Overcoming Unconscious Bias in Healthcare Recruitment was originally published on Hospital Recruiting.
In healthcare recruitment, unconscious bias may be limiting the number of candidates you select as well as the quality of talent from which you can choose. Whether we admit to them or not, we all carry biases. The challenge for healthcare recruitment professionals may be to recognize any biases currently affecting your ability to hire, then overcome them for the future.
In addition to limiting the number of candidates, unconscious bias may be negatively impacting diversity and inclusion efforts. In healthcare particularly, diversity is critical to accurately mirror the community you serve. When bias limits your choices, patient care may suffer. There are biases for and against when it comes to hiring. Here are some worth looking into.
The pro biases…
Recruitment professionals may be more impressed with graduates from one school over another, or even graduates from their own alma mater. That alone can be limiting your options. If you’ve been successful hiring talent from a particular school, they may be your first choice when recruiting. The pattern can repeat, continuing to net talent that suits your needs, works well within your institution, and is retained for the long term. This success story shouldn’t be underrated, but who are you missing by limiting your choices? Expanding your reach by overcoming the bias for that particular school could mean even more successful recruitment and hires.
Bias can go beyond what appear to be practical terms. It’s human nature to gravitate toward like-minded people; it’s called affinity bias. We look for people with similar or likeable traits and put them at the top of our lists. It can be difficult to uncover this bias; often we have to ask why we chose one candidate over another, particularly when their credentials and experience are similar. A deeper dive into why you made a specific selection may uncover an affinity bias you didn’t know existed.
…and the anti-biases
One of the most common biases is exclusion of candidates based on the most superficial data: their names. Research suggests that having an easy to pronounce or recognize name nets a job seeker an advantage when it comes to scoring an interview. There may be an assumption that the candidate is not fluent in English, or that their education level is below par. Removing this bias alone often results in a larger, more diverse applicant pool and a more inclusive workplace.
For healthcare providers, recruiting or avoiding recruitment of foreign medical school graduates often reveals unconscious bias. It’s estimated that over 25% of all physicians in the US are foreign born. For recruitment professionals, the hurdles may be practical: concern over language barriers, licensing, certifications and work permits. Beyond those, there may be bias against schools. For institutions desperate to maintain staffing levels for nursing professionals, for example, biases might be keeping your facility from the level of patient care you expect.
Where a candidate went to school can be another unconscious bias limiting recruitment efforts. A 2019 study found significantly more qualified students at tier-two and tier-three schools than tier-one universities when hiring for IT professionals. They also found the top 10% of tier-two and three school outperformed their tier-one counterparts on the job. Similar ratios may hold for healthcare professionals. With fierce competition for talent from top tier institutions, many facilities may find better performers when they expand their reach.

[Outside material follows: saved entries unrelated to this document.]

-- ==== Sys2Proof/Syntax.lean ====
section
/-! DEFINITION. The instructions: one constructor per row of spec/opcode_table.json, with the operand types they take.
Reserved fields have no place here: the decoder checks them (04 R117). -/

namespace Sys2Proof

abbrev SReg := BitVec 5
/-- A V-lane register code: 0-59 name `v0`-`v59`; 60-63 name `q0`-`q3` in a position that is read (04 R109). -/
abbrev VReg := BitVec 6
abbrev PReg := BitVec 4
abbrev TReg := BitVec 3
abbrev EReg := BitVec 4
abbrev GReg := BitVec 3
abbrev XdReg := BitVec 4
abbrev SgReg := BitVec 6
abbrev AbReg := BitVec 5
abbrev MfReg := BitVec 4
abbrev McReg := BitVec 6
/-- Core id: die [10], quadrant [9:8], cluster [7:3], core [2:0] (02 R61 `COREID`). -/
abbrev CoreId := BitVec 11

/-- The framing of a word: IDLE and SYN of an S, V or X word (04 R98), or the start stamp and the sync flag of an M
command (04 R112). The lane holds it beside the instruction: it decides when the word issues, not what it does. -/
structure Framing where
  idle : BitVec 3
  syn : Bool
  stamp : BitVec 24
deriving DecidableEq, Repr

/-- The four issue lanes, in the order of 02 R37. -/
inductive Lane where
  | s | v | m | x
deriving DecidableEq, Repr

/-- `LDX` sizes (04 R104). -/
inductive LoadSize where
  | b | bu | h | hu | w | wu | d
deriving DecidableEq, Repr

/-- `STX` sizes (04 R104). -/
inductive StoreSize where
  | b | h | w | d
deriving DecidableEq, Repr

/-- The windows that `APIS` tests (05 R146). -/
inductive Window where
  | ownSpad | ownVault | anyVault | peerSpad | peerAcc | global
deriving DecidableEq, Repr

/-- Atomic operations (04 R104). -/
inductive AtomOp where
  | add | and | or | xor | min | max | minu | maxu | swap
deriving DecidableEq, Repr

/-- Orders of `ATOM` and `CAS` (04 R104). -/
inductive MemOrder where
  | plain | acq | rel | sc
deriving DecidableEq, Repr

inductive FenceKind where
  | full | acq | rel
deriving DecidableEq, Repr

/-- Scopes (13 R312). -/
inductive Scope where
  | core | cluster | package | domain
deriving DecidableEq, Repr

/-- Slot owners (02 R60). -/
inductive Owner where
  | lanes | xe | sbox | turn
deriving DecidableEq, Repr

/-- `MFIDX`.SRC values that software may write (02 R57). -/
inductive MfSrc where
  | direct | lv10 | loop
deriving DecidableEq, Repr

/-- Engine classes of `SETDIV` (04 R106). -/
inductive Engine where
  | ctl | mat | vec | copy
deriving DecidableEq, Repr

/-- Modes of the Turntable commands (04 R107). -/
inductive TurnMode where
  | complex | real32 | realBf16
deriving DecidableEq, Repr

/-- Vector element types, in the code order of 02 R48. -/
inductive EType where
  | f32 | bf16 | f16 | e4m3 | e5m2 | i32 | i16 | i8 | f64 | c64
deriving DecidableEq, Repr

/-- Rounding modes, in the code order of 02 R62. -/
inductive Rm where
  | rne | rtz | rup | rdn
deriving DecidableEq, Repr

/-- Conditions of `VCMP` opcode 0x16 (04 R111). -/
inductive Cmp where
  | eq | lt | le | un
deriving DecidableEq, Repr

/-- Conditions of `VCMP` opcode 0x17 (04 R111). -/
inductive CmpU where
  | ltu | leu
deriving DecidableEq, Repr

/-- Conditions of `VBR` (04 R111). -/
inductive BrCond where
  | any | none | all
deriving DecidableEq, Repr

/-- Element widths of ZC transfers (04 R115). -/
inductive ZcWidth where
  | one | two | four
deriving DecidableEq, Repr

/-- The register blocks that a window write or a register write reaches. -/
inductive RegBlock where
  /-- the Signal Box control window (10 R260) -/
  | sbox
  /-- the fabric block (17 R378) -/
  | fabric
  /-- the power block (21 R427) -/
  | power
  /-- the memory-health block (11 R290) -/
  | health
  /-- the translation block (11 R299) -/
  | translation
  /-- the reuse counters of a die (15 R368) -/
  | reuse (die1 : Bool)
  /-- the migration engine's command ring (11 R293): 32-byte records, one per 32 bytes of offset -/
  | shunter
  /-- the BAR0 registers of a virtual function (21 R436) -/
  | bar0 (vf : Nat)
  /-- the system registers of a core, through the core-control path (15 R358): number `n` at offset 8 n -/
  | core (c : CoreId)
deriving DecidableEq, Repr

/-- A write of 4 or 8 bytes to a register block (00 R7). -/
structure RegWrite where
  block : RegBlock
  off : Nat
  wide : Bool
  value : Word
deriving DecidableEq, Repr

/-- What a PTP exchange tells the package (17 R382, R383): the rate to apply in parts per billion, the forward move of
the first lock, the TIMESTAT fields, and the best master that other packages announce: its priorities and its package. -/
structure PtpMessage where
  ratePpb : Int
  step : Nat
  offs : BitVec 32
  hops : BitVec 5
  lock : Bool
  prio1 : BitVec 8 := 0
  prio2 : BitVec 8 := 0
  master : BitVec 9 := 0
deriving DecidableEq, Repr

/-- A place of the management or control windows in the physical address space (21 R441). -/
structure WindowPlace where
  block : RegBlock
  base : Nat
  size : Nat
deriving DecidableEq, Repr
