/-- The source whose words an instruction has; `none` for the events, which have no encoding. -/
def Instr.source : Instr → Option Source
  | .add _ _ _ => some (.lane .s)
  | .sub _ _ _ => some (.lane .s)
  | .and_ _ _ _ => some (.lane .s)
  | .or_ _ _ _ => some (.lane .s)
  | .xor_ _ _ _ => some (.lane .s)
  | .andn _ _ _ => some (.lane .s)
  | .shl _ _ _ => some (.lane .s)
  | .shr _ _ _ => some (.lane .s)
  | .sra _ _ _ => some (.lane .s)
  | .slt _ _ _ => some (.lane .s)
  | .sltu _ _ _ => some (.lane .s)
  | .min_ _ _ _ => some (.lane .s)
  | .max_ _ _ _ => some (.lane .s)
  | .minu _ _ _ => some (.lane .s)
  | .maxu _ _ _ => some (.lane .s)
  | .sel _ _ _ => some (.lane .s)
  | .mul _ _ _ => some (.lane .s)
  | .mulh _ _ _ => some (.lane .s)
  | .mulhu _ _ _ => some (.lane .s)
  | .div _ _ _ => some (.lane .s)
  | .divu _ _ _ => some (.lane .s)
  | .rem _ _ _ => some (.lane .s)
  | .remu _ _ _ => some (.lane .s)
  | .clz _ _ => some (.lane .s)
  | .ctz _ _ => some (.lane .s)
  | .popc _ _ => some (.lane .s)
  | .addi _ _ _ => some (.lane .s)
  | .andi _ _ _ => some (.lane .s)
  | .ori _ _ _ => some (.lane .s)
  | .xori _ _ _ => some (.lane .s)
  | .shli _ _ _ => some (.lane .s)
  | .shri _ _ _ => some (.lane .s)
  | .srai _ _ _ => some (.lane .s)
  | .slti _ _ _ => some (.lane .s)
  | .lis _ _ _ => some (.lane .s)
  | .beq _ _ _ => some (.lane .s)
  | .bne _ _ _ => some (.lane .s)
  | .blt _ _ _ => some (.lane .s)
  | .bge _ _ _ => some (.lane .s)
  | .bltu _ _ _ => some (.lane .s)
  | .bgeu _ _ _ => some (.lane .s)
  | .loop _ _ => some (.lane .s)
  | .jmp _ => some (.lane .s)
  | .call _ => some (.lane .s)
  | .jal _ _ => some (.lane .s)
  | .jalr _ _ _ => some (.lane .s)
  | .ret => some (.lane .s)
  | .mcall _ _ _ _ => some (.lane .s)
  | .idle _ => some (.lane .s)
  | .halt => some (.lane .s)
  | .ldB _ _ _ => some (.lane .s)
  | .ldBu _ _ _ => some (.lane .s)
  | .ldH _ _ _ => some (.lane .s)
  | .ldHu _ _ _ => some (.lane .s)
  | .ldW _ _ _ => some (.lane .s)
  | .ldWu _ _ _ => some (.lane .s)
  | .ldD _ _ _ => some (.lane .s)
  | .stB _ _ _ => some (.lane .s)
  | .stH _ _ _ => some (.lane .s)
  | .stW _ _ _ => some (.lane .s)
  | .stD _ _ _ => some (.lane .s)
  | .ldx _ _ _ _ _ => some (.lane .s)
  | .stx _ _ _ _ _ => some (.lane .s)
  | .pref _ _ _ => some (.lane .s)
  | .aptoPkg _ _ => some (.lane .s)
  | .aptoOwn _ _ => some (.lane .s)
  | .apis _ _ _ => some (.lane .s)
  | .ldaW _ _ _ => some (.lane .s)
  | .ldaD _ _ _ => some (.lane .s)
  | .stlW _ _ _ => some (.lane .s)
  | .stlD _ _ _ => some (.lane .s)
  | .atomW _ _ _ _ _ => some (.lane .s)
  | .atomD _ _ _ _ _ => some (.lane .s)
  | .casW _ _ _ _ _ => some (.lane .s)
  | .casD _ _ _ _ _ => some (.lane .s)
  | .fatomW _ _ _ _ => some (.lane .s)
  | .fatomD _ _ _ _ => some (.lane .s)
  | .fence _ _ => some (.lane .s)
  | .vfence => some (.lane .s)
  | .sigadd _ _ => some (.lane .s)
  | .sigwait _ _ => some (.lane .s)
  | .sigexpect _ _ => some (.lane .s)
  | .sigread _ _ => some (.lane .s)
  | .ringclaim _ _ _ => some (.lane .s)
  | .ringcommit _ _ => some (.lane .s)
  | .ringwaitf _ _ => some (.lane .s)
  | .ringwaite _ _ => some (.lane .s)
  | .ringtake _ _ => some (.lane .s)
  | .ringdone _ _ => some (.lane .s)
  | .own _ _ _ => some (.lane .s)
  | .ownwait _ _ _ => some (.lane .s)
  | .sync => some (.lane .s)
  | .tickwait _ => some (.lane .s)
  | .lampsend => some (.lane .s)
  | .lamptest _ => some (.lane .s)
  | .collrdy _ _ => some (.lane .s)
  | .rprobe _ _ _ => some (.lane .s)
  | .rput _ _ => some (.lane .s)
  | .rdrop _ => some (.lane .s)
  | .lvread _ _ => some (.lane .s)
  | .lvwrite _ _ => some (.lane .s)
  | .mfsel _ _ => some (.lane .s)
  | .acqp _ => some (.lane .s)
  | .relp _ => some (.lane .s)
  | .setdiv _ _ => some (.lane .s)
  | .wake => some (.lane .s)
  | .phint _ => some (.lane .s)
  | .trap _ => some (.lane .s)
  | .eret => some (.lane .s)
  | .sysr _ _ => some (.lane .s)
  | .sysw _ _ => some (.lane .s)
  | .l2conv _ _ => some (.lane .s)
  | .event _ => some (.lane .s)
  | .xdset _ _ _ => some (.lane .s)
  | .xdsetD1 _ _ _ => some (.lane .s)
  | .xdsetD2 _ _ _ => some (.lane .s)
  | .xdsetWin _ _ _ => some (.lane .s)
  | .xdsetLen _ _ _ => some (.lane .s)
  | .tbind _ => some (.lane .s)
  | .tmap _ _ => some (.lane .s)
  | .tgld _ _ _ => some (.lane .s)
  | .tgate _ _ _ => some (.lane .s)
  | .tcgate _ _ _ _ => some (.lane .s)
  | .tdiag _ _ _ => some (.lane .s)
  | .tswap _ => some (.lane .s)
  | .tprob _ _ => some (.lane .s)
  | .tnorm _ _ => some (.lane .s)
  | .twait => some (.lane .s)
  | .vnop => some (.lane .v)
  | .vsetshape _ _ => some (.lane .v)
  | .vadd _ _ _ _ => some (.lane .v)
  | .vsub _ _ _ _ => some (.lane .v)
  | .vmul _ _ _ _ => some (.lane .v)
  | .vdiv _ _ _ _ => some (.lane .v)
  | .vmin _ _ _ _ => some (.lane .v)
  | .vmax _ _ _ _ => some (.lane .v)
  | .vfma _ _ _ _ => some (.lane .v)
  | .vfms _ _ _ _ => some (.lane .v)
  | .vfnma _ _ _ _ => some (.lane .v)
  | .vcmul _ _ _ _ => some (.lane .v)
  | .vabs _ _ _ => some (.lane .v)
  | .vneg _ _ _ => some (.lane .v)
  | .vrcp _ _ _ => some (.lane .v)
  | .vrsqrt _ _ _ => some (.lane .v)
  | .vsqrt _ _ _ => some (.lane .v)
  | .vexp2 _ _ _ => some (.lane .v)
  | .vlog2 _ _ _ => some (.lane .v)
  | .vsinpi _ _ _ => some (.lane .v)
  | .vcospi _ _ _ => some (.lane .v)
  | .vsig _ _ _ => some (.lane .v)
  | .viadd _ _ _ _ => some (.lane .v)
  | .visub _ _ _ _ => some (.lane .v)
  | .vimul _ _ _ _ => some (.lane .v)
  | .vand _ _ _ _ => some (.lane .v)
  | .vor _ _ _ _ => some (.lane .v)
  | .vxor _ _ _ _ => some (.lane .v)
  | .vshl _ _ _ _ => some (.lane .v)
  | .vshr _ _ _ _ => some (.lane .v)
  | .vsra _ _ _ _ => some (.lane .v)
  | .vcmp _ _ _ _ _ => some (.lane .v)
  | .vcmpU _ _ _ _ _ => some (.lane .v)
  | .pand _ _ _ => some (.lane .v)
  | .por _ _ _ => some (.lane .v)
  | .pxor _ _ _ => some (.lane .v)
  | .eform _ _ _ _ => some (.lane .v)
  | .pcount _ _ => some (.lane .v)
  | .vql4dec _ _ _ _ => some (.lane .v)
  | .vql4enc _ _ _ => some (.lane .v)
  | .vredsum _ _ _ => some (.lane .v)
  | .vredmax _ _ _ => some (.lane .v)
  | .vredmin _ _ _ => some (.lane .v)
  | .vscan _ _ _ => some (.lane .v)
  | .vcvt _ _ _ _ _ => some (.lane .v)
  | .vcvtS _ _ _ _ _ => some (.lane .v)
  | .eclr _ => some (.lane .v)
  | .eshift _ _ => some (.lane .v)
  | .econv _ _ => some (.lane .v)
  | .elshift _ _ => some (.lane .v)
  | .eadd _ _ => some (.lane .v)
  | .eord _ => some (.lane .v)
  | .vperm _ _ _ _ => some (.lane .v)
  | .vslide _ _ _ _ => some (.lane .v)
  | .vbcast _ _ _ => some (.lane .v)
  | .vcompress _ _ _ => some (.lane .v)
  | .vbucket _ _ _ _ => some (.lane .v)
  | .vld _ _ _ => some (.lane .v)
  | .vst _ _ _ => some (.lane .v)
  | .vlds _ _ _ _ => some (.lane .v)
  | .vsts _ _ _ _ => some (.lane .v)
  | .vgather _ _ _ _ => some (.lane .v)
  | .vscatter _ _ _ _ => some (.lane .v)
  | .qld _ _ => some (.lane .v)
  | .vmovs _ _ _ _ => some (.lane .v)
  | .vguide _ _ _ _ => some (.lane .v)
  | .vstep _ _ _ _ => some (.lane .v)
  | .vtemb _ _ _ => some (.lane .v)
  | .vloop _ _ => some (.lane .v)
  | .vbr _ _ _ => some (.lane .v)
  | .tcfg _ _ _ => some (.lane .v)
  | .tldrow _ _ _ => some (.lane .v)
  | .tstrow _ _ _ => some (.lane .v)
  | .tmovr _ _ _ => some (.lane .v)
  | .tmovc _ _ _ => some (.lane .v)
  | .tzero _ => some (.lane .v)
  | .tfma _ _ _ => some (.lane .v)
  | .eeval _ _ _ _ => some (.lane .v)
  | .ep2p _ _ _ _ => some (.lane .v)
  | .eadmit _ _ _ => some (.lane .v)
  | .eld _ _ => some (.lane .v)
  | .est _ _ => some (.lane .v)
  | .mma _ _ _ _ _ => some (.lane .m)
  | .mmasp _ _ _ _ _ => some (.lane .m)
  | .mmv _ _ _ _ => some (.lane .m)
  | .mzero _ _ => some (.lane .m)
  | .malloc _ _ => some (.lane .m)
  | .mfree _ _ => some (.lane .m)
  | .mhand _ _ _ => some (.lane .m)
  | .mdrain _ _ _ _ _ => some (.lane .m)
  | .mload _ _ _ => some (.lane .m)
  | .mfmt _ _ => some (.lane .m)
  | .mwait => some (.lane .m)
  | .mloop _ _ => some (.lane .m)
  | .mstop => some (.lane .m)
  | .xnop => some (.lane .x)
  | .xcopy _ _ _ _ => some (.lane .x)
  | .xfeeda _ _ => some (.lane .x)
  | .xfeedb _ _ => some (.lane .x)
  | .xmcast _ _ _ _ => some (.lane .x)
  | .xgather _ _ _ _ _ => some (.lane .x)
  | .xzce _ _ _ _ _ => some (.lane .x)
  | .xzcd _ _ _ _ _ => some (.lane .x)
  | .xdelta _ _ _ _ _ => some (.lane .x)
  | .xhalo _ _ _ _ => some (.lane .x)
  | .xsig _ _ => some (.lane .x)
  | .xloop _ _ => some (.lane .x)
  | .xwait => some (.lane .x)
  | .sburst _ _ _ => some .box
  | .swrite _ _ => some .box
  | .sloop _ _ => some .box
  | .swait _ _ _ => some .box
  | .ssig _ _ _ => some .box
  | .sexpert _ _ => some .box
  | .sfetch _ _ _ => some .box
  | .scount _ _ _ => some .box
  | .sjump _ => some .box
  | .shalt => some .box
  | .spark => some .box
  | .syncGroup => none
  | .codeFetch => none
  | .evRead => none
  | .evWrite => none
  | .evFetch => none
  | .evEvict => none
  | .evDrain => none
  | .evWb => none
  | .evMark => none
  | .evExcl => none
  | .evFar => none
  | .evVert => none
  | .evHorz => none
  | .evEng => none
  | .evDone => none
  | .evSig => none
  | .qldFill => none
  | .feedEntryPush => none
  | .manifestResolve => none
  | .mCommandCommit => none
  | .tileRestore => none
  | .turntableCommand => none
  | .setdivRampEnd => none
  | .ringLink => none
  | .lampArrive => none
  | .contextSave => none
  | .preemptRequest => none
  | .preemptWithdraw => none
  | .debug => none
  | .resume => none
  | .end_ => none
  | .save => none
  | .retry => none
  | .abandon => none
  | .macroStoreWrite => none
  | .ringConfigWrite => none
  | .bindRecordWrite => none
  | .dispatch => none
  | .launch => none
  | .stepStart => none
  | .walkerExpand => none
  | .eventCoalesceTimeout => none
  | .evheadWrite => none
  | .lqpost => none
  | .functionLevelReset => none
  | .sbStart => none
  | .sbStop => none
  | .sbctlResume => none
  | .burstMemberDone => none
  | .fetchEnd => none
  | .expertEntryWrite => none
  | .pageOutPacked => none
  | .pageOutRaw => none
  | .pagesIn => none
  | .badcmd => none
  | .migrationComplete => none
  | .tlbInvalidate => none
  | .invalidationComplete => none
  | .l2WayGate => none
  | .l2WayUngate => none
  | .vaultScrub => none
  | .linkCrc => none
  | .refreshWindow => none
  | .hbmRetrain => none
  | .retrain => none
  | .healthClear => none
  | .flitReplay => none
  | .portRetrain => none
  | .portClear => none
  | .fabricCountersClear => none
  | .remoteTimeout => none
  | .ptpMessage => none
  | .collSendDone => none
  | .collArrival => none
  | .parkedArrivalApply => none
  | .powerGrant => none
  | .drawWindowEnd => none
  | .throttleInterval => none
  | .matrixGate => none
  | .matrixWakeDone => none
  | .pwrcfgWrite => none
  | .reuseCountersClear => none
  | .freeze => none
  | .frzN => none
  | .packageReset => none
  | .configurationImage => none
  | .getVersion => none
  | .getCapabilities => none
  | .negotiateAlgorithms => none
  | .getDigests => none
  | .getCertificate => none
  | .challenge => none
  | .getMeasurements => none
  | .registerWrite => none
  | .uncorrectableError => none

Overall, GPA may be another misleading metric. Preference for a higher GPA could be excluding top talent. Depending on the school, grading scales can vary widely. It might be worth looking beyond this number bias when hiring.
How a candidate funded his/her education may be another unconscious bias. Many healthcare recruiters gravitate to candidates who were able to focus full-time on their education. A job seeker who was able to juggle work and school may perform better under pressure and be stronger at multi-tasking. Removing that bias could result in a wider, more diverse talent pool.
Ways to avoid bias
Some facilities are turning to screening software to help limit unconscious bias. These software programs prescreen candidates while removing all data that might lead to bias. Names and addresses are eliminated entirely, as are names of schools and other data. These ‘blind’ resumes are then submitted for interviews. This type of screening is a practical way to remove bias. It may also be helpful for recruitment professionals to compare who they would have chosen versus who the blind screening software chose. Recruiters may be able to spot some of their unconscious biases in the process.
When healthcare recruitment professionals examine how unconscious biases may be limiting their reach into the talent community, they’re better able to meet the needs of their institution. The challenge is to recognize bias and set it aside for the good of the facility.